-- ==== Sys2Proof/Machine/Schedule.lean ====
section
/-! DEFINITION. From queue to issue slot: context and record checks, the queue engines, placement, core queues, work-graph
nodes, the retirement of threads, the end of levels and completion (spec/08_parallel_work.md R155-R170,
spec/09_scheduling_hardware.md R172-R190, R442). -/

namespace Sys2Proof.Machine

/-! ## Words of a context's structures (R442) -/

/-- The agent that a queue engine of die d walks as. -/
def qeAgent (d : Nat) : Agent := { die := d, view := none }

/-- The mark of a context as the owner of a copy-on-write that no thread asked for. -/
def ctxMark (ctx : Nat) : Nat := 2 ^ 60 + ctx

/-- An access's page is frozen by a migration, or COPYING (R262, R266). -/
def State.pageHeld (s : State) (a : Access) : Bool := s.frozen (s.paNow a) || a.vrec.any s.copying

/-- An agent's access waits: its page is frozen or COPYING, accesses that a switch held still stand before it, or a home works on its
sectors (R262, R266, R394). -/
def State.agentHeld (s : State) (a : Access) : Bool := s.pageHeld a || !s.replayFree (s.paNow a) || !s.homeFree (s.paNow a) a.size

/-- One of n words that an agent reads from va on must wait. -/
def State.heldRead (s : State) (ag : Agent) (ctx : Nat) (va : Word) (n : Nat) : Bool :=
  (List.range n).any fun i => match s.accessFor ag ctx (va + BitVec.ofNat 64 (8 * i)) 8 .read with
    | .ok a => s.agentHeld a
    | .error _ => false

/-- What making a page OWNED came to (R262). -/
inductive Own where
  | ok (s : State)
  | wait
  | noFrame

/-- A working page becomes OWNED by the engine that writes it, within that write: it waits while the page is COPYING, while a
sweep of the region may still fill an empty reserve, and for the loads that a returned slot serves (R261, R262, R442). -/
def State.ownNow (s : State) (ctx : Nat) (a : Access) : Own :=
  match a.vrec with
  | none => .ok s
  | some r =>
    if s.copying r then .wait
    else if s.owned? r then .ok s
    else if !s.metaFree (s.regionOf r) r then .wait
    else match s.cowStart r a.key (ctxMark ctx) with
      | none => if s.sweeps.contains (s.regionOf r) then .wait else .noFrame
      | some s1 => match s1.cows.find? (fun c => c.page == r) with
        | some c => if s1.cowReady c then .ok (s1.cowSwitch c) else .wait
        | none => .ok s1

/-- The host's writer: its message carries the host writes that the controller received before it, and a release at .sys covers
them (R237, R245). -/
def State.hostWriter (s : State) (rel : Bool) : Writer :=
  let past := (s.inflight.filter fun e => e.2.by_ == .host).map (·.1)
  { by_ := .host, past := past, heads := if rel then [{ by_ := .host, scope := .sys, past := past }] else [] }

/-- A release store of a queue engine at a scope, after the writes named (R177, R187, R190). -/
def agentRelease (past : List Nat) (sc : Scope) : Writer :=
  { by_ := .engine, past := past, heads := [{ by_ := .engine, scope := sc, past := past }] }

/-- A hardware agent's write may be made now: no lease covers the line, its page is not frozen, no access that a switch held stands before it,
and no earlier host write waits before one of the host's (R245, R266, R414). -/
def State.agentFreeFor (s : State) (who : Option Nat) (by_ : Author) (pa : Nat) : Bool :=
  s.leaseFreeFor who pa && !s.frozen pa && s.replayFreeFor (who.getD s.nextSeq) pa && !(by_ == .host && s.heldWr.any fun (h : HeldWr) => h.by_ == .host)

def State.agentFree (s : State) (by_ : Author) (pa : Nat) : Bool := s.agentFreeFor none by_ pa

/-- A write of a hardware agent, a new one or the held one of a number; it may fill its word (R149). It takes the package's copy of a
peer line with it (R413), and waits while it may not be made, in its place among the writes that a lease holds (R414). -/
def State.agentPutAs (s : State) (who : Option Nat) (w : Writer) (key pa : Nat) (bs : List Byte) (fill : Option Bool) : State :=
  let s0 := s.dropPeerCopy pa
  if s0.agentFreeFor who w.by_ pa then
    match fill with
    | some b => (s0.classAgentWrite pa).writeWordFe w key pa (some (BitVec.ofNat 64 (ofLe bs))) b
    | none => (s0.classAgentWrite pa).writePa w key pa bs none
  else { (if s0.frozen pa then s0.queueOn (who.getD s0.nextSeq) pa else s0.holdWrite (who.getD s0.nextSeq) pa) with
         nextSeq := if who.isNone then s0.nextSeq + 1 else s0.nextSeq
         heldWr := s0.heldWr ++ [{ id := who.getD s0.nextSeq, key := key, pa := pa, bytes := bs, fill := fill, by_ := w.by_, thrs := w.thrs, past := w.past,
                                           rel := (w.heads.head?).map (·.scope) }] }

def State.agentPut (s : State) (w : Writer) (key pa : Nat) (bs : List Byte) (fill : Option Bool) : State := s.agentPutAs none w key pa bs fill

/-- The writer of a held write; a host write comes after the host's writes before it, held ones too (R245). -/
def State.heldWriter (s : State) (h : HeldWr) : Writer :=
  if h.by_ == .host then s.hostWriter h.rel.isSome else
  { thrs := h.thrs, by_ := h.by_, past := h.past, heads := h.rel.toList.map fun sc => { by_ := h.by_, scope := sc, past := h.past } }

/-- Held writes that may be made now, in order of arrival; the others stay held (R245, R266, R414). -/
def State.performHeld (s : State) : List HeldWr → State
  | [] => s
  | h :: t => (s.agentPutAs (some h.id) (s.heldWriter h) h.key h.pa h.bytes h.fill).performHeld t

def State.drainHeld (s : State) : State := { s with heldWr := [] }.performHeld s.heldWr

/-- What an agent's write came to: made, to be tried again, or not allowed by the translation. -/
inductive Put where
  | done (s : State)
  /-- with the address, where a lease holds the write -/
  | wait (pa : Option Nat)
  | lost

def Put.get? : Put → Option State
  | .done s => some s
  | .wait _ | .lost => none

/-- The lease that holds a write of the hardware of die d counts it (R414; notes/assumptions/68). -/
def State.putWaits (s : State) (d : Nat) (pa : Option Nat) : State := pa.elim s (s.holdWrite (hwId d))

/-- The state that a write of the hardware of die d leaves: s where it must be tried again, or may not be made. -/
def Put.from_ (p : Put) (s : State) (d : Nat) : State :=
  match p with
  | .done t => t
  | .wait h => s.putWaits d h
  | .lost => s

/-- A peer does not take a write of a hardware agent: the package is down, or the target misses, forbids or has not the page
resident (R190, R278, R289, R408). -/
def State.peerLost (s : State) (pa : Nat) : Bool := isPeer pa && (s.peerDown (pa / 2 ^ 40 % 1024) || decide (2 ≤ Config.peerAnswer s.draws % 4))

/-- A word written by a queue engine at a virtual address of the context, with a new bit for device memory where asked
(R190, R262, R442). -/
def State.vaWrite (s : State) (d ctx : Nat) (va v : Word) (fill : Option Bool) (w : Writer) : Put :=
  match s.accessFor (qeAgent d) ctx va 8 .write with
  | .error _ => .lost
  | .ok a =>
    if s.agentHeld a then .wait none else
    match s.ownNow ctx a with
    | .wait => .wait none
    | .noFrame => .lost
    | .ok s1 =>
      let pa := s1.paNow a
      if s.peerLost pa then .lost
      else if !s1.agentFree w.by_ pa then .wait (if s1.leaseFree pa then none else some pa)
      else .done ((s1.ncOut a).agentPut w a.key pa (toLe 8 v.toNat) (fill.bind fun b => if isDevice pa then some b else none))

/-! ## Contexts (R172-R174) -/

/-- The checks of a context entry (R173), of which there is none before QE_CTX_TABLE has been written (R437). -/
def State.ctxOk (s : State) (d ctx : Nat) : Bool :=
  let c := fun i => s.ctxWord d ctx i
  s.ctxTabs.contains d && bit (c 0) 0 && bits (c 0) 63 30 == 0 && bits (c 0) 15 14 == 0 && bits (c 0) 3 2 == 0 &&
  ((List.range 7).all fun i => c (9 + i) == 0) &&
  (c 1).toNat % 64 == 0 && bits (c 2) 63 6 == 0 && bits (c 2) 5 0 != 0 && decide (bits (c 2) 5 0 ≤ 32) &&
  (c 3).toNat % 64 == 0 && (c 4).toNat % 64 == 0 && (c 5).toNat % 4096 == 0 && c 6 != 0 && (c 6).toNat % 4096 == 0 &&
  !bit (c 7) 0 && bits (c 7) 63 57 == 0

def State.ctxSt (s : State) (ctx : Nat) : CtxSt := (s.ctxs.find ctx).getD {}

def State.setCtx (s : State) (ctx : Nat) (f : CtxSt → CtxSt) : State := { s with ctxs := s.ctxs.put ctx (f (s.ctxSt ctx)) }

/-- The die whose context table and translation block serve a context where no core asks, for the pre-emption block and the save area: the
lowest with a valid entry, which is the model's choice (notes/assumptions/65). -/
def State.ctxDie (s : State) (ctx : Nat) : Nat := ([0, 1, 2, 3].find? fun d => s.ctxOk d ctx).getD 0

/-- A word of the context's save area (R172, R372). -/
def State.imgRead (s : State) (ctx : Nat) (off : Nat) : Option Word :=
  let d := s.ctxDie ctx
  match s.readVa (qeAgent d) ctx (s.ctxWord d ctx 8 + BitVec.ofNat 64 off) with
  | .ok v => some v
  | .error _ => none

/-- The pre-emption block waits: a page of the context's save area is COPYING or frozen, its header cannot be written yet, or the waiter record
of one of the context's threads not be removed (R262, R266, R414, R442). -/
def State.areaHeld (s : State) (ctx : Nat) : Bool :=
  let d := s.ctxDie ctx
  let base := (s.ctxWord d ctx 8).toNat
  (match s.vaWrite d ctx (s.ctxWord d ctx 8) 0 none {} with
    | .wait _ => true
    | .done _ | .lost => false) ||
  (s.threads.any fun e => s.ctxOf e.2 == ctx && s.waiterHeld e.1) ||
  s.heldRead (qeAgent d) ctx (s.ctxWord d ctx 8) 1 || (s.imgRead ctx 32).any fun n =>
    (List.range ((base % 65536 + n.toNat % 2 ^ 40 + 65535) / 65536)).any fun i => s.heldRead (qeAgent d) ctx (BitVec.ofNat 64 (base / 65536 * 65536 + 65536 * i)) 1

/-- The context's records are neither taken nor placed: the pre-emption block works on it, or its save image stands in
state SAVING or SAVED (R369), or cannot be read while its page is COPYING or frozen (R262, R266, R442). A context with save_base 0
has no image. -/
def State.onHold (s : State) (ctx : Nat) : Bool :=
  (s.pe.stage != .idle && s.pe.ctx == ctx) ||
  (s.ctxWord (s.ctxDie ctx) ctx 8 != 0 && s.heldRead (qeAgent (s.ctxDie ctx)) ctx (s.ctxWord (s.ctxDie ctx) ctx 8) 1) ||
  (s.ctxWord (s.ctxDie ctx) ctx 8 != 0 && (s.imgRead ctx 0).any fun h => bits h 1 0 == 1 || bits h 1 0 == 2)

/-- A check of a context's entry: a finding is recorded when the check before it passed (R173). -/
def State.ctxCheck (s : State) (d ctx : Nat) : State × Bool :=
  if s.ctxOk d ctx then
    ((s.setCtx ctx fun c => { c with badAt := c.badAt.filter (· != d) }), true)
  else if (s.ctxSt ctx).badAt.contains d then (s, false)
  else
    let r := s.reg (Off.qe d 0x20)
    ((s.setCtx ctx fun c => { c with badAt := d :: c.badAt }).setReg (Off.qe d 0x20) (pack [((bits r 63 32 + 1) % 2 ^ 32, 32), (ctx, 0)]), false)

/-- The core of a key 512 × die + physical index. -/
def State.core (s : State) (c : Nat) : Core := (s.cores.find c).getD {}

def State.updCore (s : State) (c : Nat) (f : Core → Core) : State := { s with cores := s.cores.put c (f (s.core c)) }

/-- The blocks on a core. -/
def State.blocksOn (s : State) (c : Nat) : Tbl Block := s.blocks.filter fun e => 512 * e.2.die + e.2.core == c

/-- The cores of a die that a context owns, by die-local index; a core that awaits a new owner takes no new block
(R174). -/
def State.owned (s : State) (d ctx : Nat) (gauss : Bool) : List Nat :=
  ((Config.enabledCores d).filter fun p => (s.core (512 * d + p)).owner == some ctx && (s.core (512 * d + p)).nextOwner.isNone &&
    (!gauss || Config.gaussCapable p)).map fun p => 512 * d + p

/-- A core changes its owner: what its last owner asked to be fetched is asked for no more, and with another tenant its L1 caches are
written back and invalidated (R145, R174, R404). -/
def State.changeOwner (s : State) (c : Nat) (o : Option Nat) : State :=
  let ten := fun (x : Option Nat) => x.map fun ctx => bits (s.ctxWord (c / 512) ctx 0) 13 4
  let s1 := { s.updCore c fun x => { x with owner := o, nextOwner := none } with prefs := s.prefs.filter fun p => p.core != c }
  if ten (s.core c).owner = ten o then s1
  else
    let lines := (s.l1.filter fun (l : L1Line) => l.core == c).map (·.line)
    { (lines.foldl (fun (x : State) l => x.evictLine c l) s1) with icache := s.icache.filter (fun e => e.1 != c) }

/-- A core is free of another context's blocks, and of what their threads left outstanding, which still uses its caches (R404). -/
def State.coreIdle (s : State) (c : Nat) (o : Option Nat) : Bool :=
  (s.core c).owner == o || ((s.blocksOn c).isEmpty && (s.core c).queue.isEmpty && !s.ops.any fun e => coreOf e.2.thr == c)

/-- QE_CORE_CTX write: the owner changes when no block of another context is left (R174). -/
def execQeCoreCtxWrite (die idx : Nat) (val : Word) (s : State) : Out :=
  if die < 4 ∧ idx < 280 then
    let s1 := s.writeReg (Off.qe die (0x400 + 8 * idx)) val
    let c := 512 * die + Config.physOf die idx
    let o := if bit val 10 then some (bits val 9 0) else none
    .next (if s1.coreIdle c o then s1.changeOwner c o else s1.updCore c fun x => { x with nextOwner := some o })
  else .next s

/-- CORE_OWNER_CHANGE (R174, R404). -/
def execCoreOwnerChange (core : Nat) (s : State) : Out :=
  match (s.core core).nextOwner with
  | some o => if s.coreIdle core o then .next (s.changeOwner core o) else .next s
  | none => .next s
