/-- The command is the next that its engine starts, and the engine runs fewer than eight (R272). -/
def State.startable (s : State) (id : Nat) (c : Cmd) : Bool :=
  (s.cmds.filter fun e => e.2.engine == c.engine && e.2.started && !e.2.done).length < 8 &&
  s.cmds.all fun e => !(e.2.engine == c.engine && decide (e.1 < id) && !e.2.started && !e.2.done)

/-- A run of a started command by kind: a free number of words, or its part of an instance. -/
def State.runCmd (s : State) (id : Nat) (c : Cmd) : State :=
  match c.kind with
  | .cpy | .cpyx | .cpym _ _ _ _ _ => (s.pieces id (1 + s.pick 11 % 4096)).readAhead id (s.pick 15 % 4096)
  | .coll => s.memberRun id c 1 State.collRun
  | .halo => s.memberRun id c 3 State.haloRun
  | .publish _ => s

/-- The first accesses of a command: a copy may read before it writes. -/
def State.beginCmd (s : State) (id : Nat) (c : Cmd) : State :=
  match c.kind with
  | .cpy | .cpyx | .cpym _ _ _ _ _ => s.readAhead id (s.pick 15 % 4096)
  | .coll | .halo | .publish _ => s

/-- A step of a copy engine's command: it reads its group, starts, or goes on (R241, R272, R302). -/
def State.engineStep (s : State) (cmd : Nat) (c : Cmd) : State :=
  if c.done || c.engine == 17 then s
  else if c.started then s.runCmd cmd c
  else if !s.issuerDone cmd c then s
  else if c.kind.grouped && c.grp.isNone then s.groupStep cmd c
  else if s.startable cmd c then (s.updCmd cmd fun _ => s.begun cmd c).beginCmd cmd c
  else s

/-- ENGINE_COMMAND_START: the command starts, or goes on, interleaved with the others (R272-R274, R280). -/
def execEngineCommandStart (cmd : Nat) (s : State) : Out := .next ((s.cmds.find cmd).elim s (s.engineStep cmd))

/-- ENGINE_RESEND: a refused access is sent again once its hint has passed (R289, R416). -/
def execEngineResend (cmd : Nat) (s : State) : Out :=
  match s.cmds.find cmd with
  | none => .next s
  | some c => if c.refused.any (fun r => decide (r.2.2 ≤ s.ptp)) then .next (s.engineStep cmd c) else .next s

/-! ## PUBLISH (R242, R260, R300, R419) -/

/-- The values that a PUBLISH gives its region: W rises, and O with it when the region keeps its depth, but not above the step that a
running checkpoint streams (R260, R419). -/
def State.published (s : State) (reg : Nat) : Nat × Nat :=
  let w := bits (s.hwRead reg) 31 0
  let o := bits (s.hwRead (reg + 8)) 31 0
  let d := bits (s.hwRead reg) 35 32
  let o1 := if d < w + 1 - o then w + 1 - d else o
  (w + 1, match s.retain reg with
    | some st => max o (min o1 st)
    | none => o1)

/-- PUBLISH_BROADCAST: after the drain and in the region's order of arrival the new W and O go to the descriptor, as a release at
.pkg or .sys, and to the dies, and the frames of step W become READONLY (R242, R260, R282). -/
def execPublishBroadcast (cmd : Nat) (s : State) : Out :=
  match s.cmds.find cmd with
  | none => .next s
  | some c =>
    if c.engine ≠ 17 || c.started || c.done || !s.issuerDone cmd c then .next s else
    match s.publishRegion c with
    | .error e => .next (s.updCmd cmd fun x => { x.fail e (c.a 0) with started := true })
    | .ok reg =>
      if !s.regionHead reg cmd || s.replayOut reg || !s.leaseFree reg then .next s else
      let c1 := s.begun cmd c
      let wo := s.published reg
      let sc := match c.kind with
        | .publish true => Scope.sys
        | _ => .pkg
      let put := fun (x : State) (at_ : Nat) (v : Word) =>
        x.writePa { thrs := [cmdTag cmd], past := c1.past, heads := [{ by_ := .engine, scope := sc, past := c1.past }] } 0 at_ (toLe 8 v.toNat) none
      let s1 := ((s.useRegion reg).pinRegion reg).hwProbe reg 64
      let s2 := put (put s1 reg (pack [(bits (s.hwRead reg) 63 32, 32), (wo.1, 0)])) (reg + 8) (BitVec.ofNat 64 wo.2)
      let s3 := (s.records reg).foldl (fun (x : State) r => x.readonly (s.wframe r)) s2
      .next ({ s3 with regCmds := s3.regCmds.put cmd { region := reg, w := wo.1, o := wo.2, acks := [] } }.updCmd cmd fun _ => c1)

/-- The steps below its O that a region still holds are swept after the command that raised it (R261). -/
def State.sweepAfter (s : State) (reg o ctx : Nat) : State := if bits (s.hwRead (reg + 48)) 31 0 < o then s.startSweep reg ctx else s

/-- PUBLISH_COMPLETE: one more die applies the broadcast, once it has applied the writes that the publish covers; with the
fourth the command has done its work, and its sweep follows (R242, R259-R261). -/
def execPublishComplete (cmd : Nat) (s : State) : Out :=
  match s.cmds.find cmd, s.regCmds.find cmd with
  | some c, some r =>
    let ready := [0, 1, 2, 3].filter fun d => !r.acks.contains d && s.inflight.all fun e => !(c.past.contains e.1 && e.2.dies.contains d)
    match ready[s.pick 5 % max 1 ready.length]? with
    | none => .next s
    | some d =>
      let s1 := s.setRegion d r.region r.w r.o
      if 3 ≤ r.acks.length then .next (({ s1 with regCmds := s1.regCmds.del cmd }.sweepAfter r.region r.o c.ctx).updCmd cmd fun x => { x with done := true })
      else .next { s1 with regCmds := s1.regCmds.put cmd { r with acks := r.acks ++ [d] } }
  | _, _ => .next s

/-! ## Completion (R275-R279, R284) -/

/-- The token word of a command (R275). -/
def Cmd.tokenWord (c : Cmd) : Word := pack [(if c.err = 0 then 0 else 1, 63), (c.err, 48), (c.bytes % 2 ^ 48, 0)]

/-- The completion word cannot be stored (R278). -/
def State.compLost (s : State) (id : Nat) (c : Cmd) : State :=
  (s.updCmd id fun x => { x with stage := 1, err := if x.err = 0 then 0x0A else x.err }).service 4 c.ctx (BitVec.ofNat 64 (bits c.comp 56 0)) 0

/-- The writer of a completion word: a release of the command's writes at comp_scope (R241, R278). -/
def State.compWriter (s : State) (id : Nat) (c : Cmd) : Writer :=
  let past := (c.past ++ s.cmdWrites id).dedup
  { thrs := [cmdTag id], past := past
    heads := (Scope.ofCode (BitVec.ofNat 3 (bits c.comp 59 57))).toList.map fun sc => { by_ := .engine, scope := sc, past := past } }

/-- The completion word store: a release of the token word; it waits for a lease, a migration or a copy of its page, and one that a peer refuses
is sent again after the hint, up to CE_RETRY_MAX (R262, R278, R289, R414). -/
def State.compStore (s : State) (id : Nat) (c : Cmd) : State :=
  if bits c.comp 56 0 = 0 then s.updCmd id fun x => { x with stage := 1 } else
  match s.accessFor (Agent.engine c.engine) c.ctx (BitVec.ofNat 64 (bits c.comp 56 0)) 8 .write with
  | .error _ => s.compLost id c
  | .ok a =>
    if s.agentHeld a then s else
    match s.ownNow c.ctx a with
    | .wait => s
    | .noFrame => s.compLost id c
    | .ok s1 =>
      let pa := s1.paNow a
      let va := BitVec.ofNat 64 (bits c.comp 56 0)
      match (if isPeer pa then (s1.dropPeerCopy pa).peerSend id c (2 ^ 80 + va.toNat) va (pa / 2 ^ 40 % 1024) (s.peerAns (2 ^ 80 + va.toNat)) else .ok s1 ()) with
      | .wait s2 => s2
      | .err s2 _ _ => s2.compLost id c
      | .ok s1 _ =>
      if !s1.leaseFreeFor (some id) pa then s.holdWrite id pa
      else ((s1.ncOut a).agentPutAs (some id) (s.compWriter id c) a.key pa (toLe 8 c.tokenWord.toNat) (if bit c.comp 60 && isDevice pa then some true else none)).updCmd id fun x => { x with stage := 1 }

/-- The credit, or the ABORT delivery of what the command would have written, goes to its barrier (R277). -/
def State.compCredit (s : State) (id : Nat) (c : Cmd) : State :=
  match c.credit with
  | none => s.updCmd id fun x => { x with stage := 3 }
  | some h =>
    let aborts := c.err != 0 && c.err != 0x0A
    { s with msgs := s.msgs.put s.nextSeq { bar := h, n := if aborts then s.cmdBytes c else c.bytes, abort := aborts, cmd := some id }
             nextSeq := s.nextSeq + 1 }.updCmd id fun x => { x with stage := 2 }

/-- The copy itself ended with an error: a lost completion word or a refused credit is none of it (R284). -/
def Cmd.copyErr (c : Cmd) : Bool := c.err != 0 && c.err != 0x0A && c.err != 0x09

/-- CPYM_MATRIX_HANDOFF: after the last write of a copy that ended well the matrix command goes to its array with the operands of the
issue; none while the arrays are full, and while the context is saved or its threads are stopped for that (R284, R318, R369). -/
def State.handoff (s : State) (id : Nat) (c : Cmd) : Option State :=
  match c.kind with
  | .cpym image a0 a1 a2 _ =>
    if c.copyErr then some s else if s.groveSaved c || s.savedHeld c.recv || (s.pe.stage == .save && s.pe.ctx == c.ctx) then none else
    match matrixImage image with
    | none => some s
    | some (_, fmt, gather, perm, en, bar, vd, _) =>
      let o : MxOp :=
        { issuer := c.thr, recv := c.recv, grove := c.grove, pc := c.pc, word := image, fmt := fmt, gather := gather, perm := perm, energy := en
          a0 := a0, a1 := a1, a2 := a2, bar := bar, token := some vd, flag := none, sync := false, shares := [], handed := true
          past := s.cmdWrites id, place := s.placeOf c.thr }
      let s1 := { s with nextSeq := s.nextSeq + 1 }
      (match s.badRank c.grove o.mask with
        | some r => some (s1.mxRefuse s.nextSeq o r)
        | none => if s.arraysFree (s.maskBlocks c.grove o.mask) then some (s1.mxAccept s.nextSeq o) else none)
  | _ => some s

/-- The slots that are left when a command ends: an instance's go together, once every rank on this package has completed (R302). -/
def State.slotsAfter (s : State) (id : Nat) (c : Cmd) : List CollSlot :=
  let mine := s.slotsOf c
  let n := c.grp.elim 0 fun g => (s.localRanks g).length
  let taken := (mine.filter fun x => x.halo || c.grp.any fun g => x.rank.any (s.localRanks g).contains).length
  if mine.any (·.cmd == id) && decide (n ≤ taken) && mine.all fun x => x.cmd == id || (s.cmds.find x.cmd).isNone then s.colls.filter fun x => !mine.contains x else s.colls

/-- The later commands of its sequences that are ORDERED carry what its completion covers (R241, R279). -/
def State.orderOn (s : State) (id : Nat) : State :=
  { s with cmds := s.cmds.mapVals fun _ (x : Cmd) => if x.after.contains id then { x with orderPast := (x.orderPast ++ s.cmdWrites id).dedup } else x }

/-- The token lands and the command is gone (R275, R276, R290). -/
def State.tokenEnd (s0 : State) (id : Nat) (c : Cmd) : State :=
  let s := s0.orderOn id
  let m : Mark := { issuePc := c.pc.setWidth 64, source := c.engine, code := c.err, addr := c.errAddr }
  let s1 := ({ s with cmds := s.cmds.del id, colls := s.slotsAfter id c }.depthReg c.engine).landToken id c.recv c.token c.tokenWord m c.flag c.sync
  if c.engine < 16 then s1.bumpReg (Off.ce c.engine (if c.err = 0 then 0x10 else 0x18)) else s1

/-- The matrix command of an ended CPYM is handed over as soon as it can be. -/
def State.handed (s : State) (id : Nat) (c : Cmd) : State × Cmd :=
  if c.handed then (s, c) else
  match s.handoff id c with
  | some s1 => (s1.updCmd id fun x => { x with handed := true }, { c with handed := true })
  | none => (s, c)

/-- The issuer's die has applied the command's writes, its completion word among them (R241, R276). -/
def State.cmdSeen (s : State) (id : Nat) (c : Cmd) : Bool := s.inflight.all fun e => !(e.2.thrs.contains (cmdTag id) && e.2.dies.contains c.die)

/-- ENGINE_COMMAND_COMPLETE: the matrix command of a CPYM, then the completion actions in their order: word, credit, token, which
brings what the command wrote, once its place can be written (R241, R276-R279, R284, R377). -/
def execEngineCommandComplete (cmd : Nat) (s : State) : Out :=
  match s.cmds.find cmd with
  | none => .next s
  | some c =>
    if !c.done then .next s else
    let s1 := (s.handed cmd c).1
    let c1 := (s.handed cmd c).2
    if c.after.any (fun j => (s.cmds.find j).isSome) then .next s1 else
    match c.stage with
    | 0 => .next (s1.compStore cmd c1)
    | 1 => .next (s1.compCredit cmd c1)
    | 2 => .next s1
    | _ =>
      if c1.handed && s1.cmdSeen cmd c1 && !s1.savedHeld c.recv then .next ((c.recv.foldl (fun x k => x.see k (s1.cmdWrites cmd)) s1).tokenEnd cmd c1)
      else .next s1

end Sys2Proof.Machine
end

_EXERCISE:_ Extract from the listing above the lines between the line containing "(lines.foldl (fun (x" and the line containing "def State.startable (s", keeping both of those lines. Output nothing else.

_RESULT OF THIS TASK:_
    { (lines.foldl (fun (x : State) l => x.evictLine c l) s1) with icache := s.icache.filter (fun e => e.1 != c) }

/-- A core is free of another context's blocks, and of what their threads left outstanding, which still uses its caches (R404). -/
def State.coreIdle (s : State) (c : Nat) (o : Option Nat) : Bool :=
  (s.core c).owner == o || ((s.blocksOn c).isEmpty && (s.core c).queue.isEmpty && !s.ops.any fun e => coreOf e.2.thr == c)

/-- QE_CORE_CTX write: the owner changes when no block of another context is left (R174). -/
def execQeCoreCtxWrite (die idx : Nat) (val : Word) (s : State) : Out :=
  if die < 4 ∧ idx < 280 then
    let s1 := s.writeReg (Off.qe die (0x400 + 8 * idx)) val
    let c := 512 * die + Config.physOf die idx
    let o := if bit val 10 then some (bits val 9 0) else none
    .next (if s1.coreIdle c o then s1.changeOwner c o else s1.updCore c fun x => { x with nextOwner := some o })
  else .next s

/-- CORE_OWNER_CHANGE (R174, R404). -/
def execCoreOwnerChange (core : Nat) (s : State) : Out :=
  match (s.core core).nextOwner with
  | some o => if s.coreIdle core o then .next (s.changeOwner core o) else .next s
  | none => .next s
/-- The command is the next that its engine starts, and the engine runs fewer than eight (R272). -/
def State.startable (s : State) (id : Nat) (c : Cmd) : Bool :=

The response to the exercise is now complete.